The preacher noted the progress which the Roman Catholic Church has made in New England within the past century as showing the possibility of the ideal Christian Republic on these shores, where men in their revolt against authority have most boldly maintained the gloomy doctrines of materialism. The sons have repudiated the doctrines of their Puritan fathers, with the truths inherited from Catholic ancestors as well as the many errors of heresy. Many attempts have been made to extirpate the poison instilled by false doctrines, but Protestantism in its various forms is vanishing, and the outer darkness of paganism seems returning to shroud the world. But the Catholic Church is still here, maintaining Christian worship, a reverence for God’s word and the supremacy of moral law; and the force of truth is perpetual. The words of Pius IX may be remembered, when the next Centennial Thanksgiving comes, as the words of the great sage and prophet who stemmed the flood of incoming Paganism.
There are many who think that the dawn of a Catholic century, like the fourth or the thirteenth has begun. Let us hope that it may be so, and that the work of the Catholic Church in this land, so dear to the hearts of the ancient people who in all ages have been faithful to the truth, and who have done so much to spread the true faith here, may be blessed to the people of this Republic. May the spire of this Cathedral of this New England province, like the tower of St. Botolph’s Church in old Boston, be a beacon light to all who are tossed to and fro on the seas of doubt to the haven of salvation in God’s holy Church.
NOTE
Father Augustine F. Hewit, C.S.P. (1820-1897) was born in Connecticut, the son of a prominent Congregationalist minister. During the 1840’s, he joined the Episcopal Church and began studies for the priesthood, but the conversion of Blessed John Henry Newman led him to become a Catholic as well. In 1847, he was ordained a priest in Charleston, South Carolina, and two years later he joined the Redemptorists, a religious order dedicated to parish work and preaching missions around the country. (The mission was basically a weeklong parish retreat conducted by a visiting priest.)
In 1858, Father Hewit was one of the founding members of the Paulists (“C.S.P.” stands for “Congregation of St. Paul”), the first male religious community founded in the United States. At the start, it was composed entirely of converts like himself, and their goal was to work for the conversion of America. As the above sermon somewhat indicates, Hewit had a bit of a scholarly bent. He drafted the Paulists’ constitution and also wrote several books defending the Catholic Church. When Father Isaac Hecker, the founder, died in 1888, Father Hewit succeeded him as Superior General of the Paulists (today they’re known as President). He was also actively involved with The Catholic University of America during its early years, and taught Church History there. He died on July 3, 1897.

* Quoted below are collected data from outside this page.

-- ==== Sys2Proof/Machine/ScalarMem.lean ====
section
/-! DEFINITION. Scalar loads and stores (R29, R93, R94), which alone reach device registers (R159, R218, R326). -/
namespace Sys2Proof.Machine

/-- A memory-class word still waits in the forward queue (R29). -/
def Group.memHeld (g : Group) : Bool := g.fqHeld.any fun (_, m) => m != 0

/-- A store has resolved to the quota image of the group's own window (R326): its offset. -/
def quotaStore (g : Group) (vf : Nat) : Option Nat :=
  match g.ops.getLast? with
  | some o => match o.space, o.parts with
    | .device, p :: _ => match windowAt p.addr with
      | some (.vf n, off) => if n = vf ∧ quotaImage off then some off else none
      | some (.part _, _) | some (.device, _) | none => none
    | _, _ => none
  | none => none

/-- The access of a scalar load or store: SD or SB is its register, s[SA] + s64(IMM) its address. It names no lane. A store to the
quota image traps and counts (R326). -/
def scalarMem (s : State) (i : Instr) (o : OpS) (n : Nat) (store : Bool) : Host.Outcome State Fault Refusal :=
  runScalar s i o fun s g =>
    let va := g.getS o.sa.toNat + o.imm.signExtend 64
    let data := if store then leBytes n (g.getS o.sb.toNat).toNat else []
    let kind : OpKind := if store then .store else .sload o.sd.toNat
    if g.memHeld then .stall
    else match memWord s g { kind, align := 1, dev := true } [{ lane := 32, va, size := n, data }]
        (if store then runWords va.toNat data else []) (!store) with
      | .trapS s g t => .trapS s g { t with lane := none }
      | .done s1 g1 pc w => match (if store then quotaStore g1 g.id.vf else none) with
        | some off =>
          let s2 := s.quotaAttempt g.id.vf
          match s2.group? g.id.key with
          | some g2 => if g2.wait = .ended then .hold s2 g2 else .trapS s2 g2 (mkTrap 22 1 off)
          | none => .stall
        | none => .done s1 g1 pc w
      | .stall => .stall
      | .hold s g => .hold s g
      | .trap t => .trap t
      | .trapG g t => .trapG g t

def execSldB (o : OpS) (s : State) : Host.Outcome State Fault Refusal := scalarMem s (.sldB o) o 1 false
def execSldH (o : OpS) (s : State) : Host.Outcome State Fault Refusal := scalarMem s (.sldH o) o 2 false
def execSldW (o : OpS) (s : State) : Host.Outcome State Fault Refusal := scalarMem s (.sldW o) o 4 false
def execSldD (o : OpS) (s : State) : Host.Outcome State Fault Refusal := scalarMem s (.sldD o) o 8 false
def execSstB (o : OpS) (s : State) : Host.Outcome State Fault Refusal := scalarMem s (.sstB o) o 1 true
def execSstH (o : OpS) (s : State) : Host.Outcome State Fault Refusal := scalarMem s (.sstH o) o 2 true
def execSstW (o : OpS) (s : State) : Host.Outcome State Fault Refusal := scalarMem s (.sstW o) o 4 true
def execSstD (o : OpS) (s : State) : Host.Outcome State Fault Refusal := scalarMem s (.sstD o) o 8 true


end Sys2Proof.Machine
end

Little information is available on the Boston Catholic Union, but it’s important to note that it doesn’t refer to a labor union. Rather, it was an organization of Catholic laymen who came together for social and religious purposes in the days before organizations like the Knights of Columbus existed. There were many such organizations called “unions” throughout the country for Catholics, but they no longer exist today.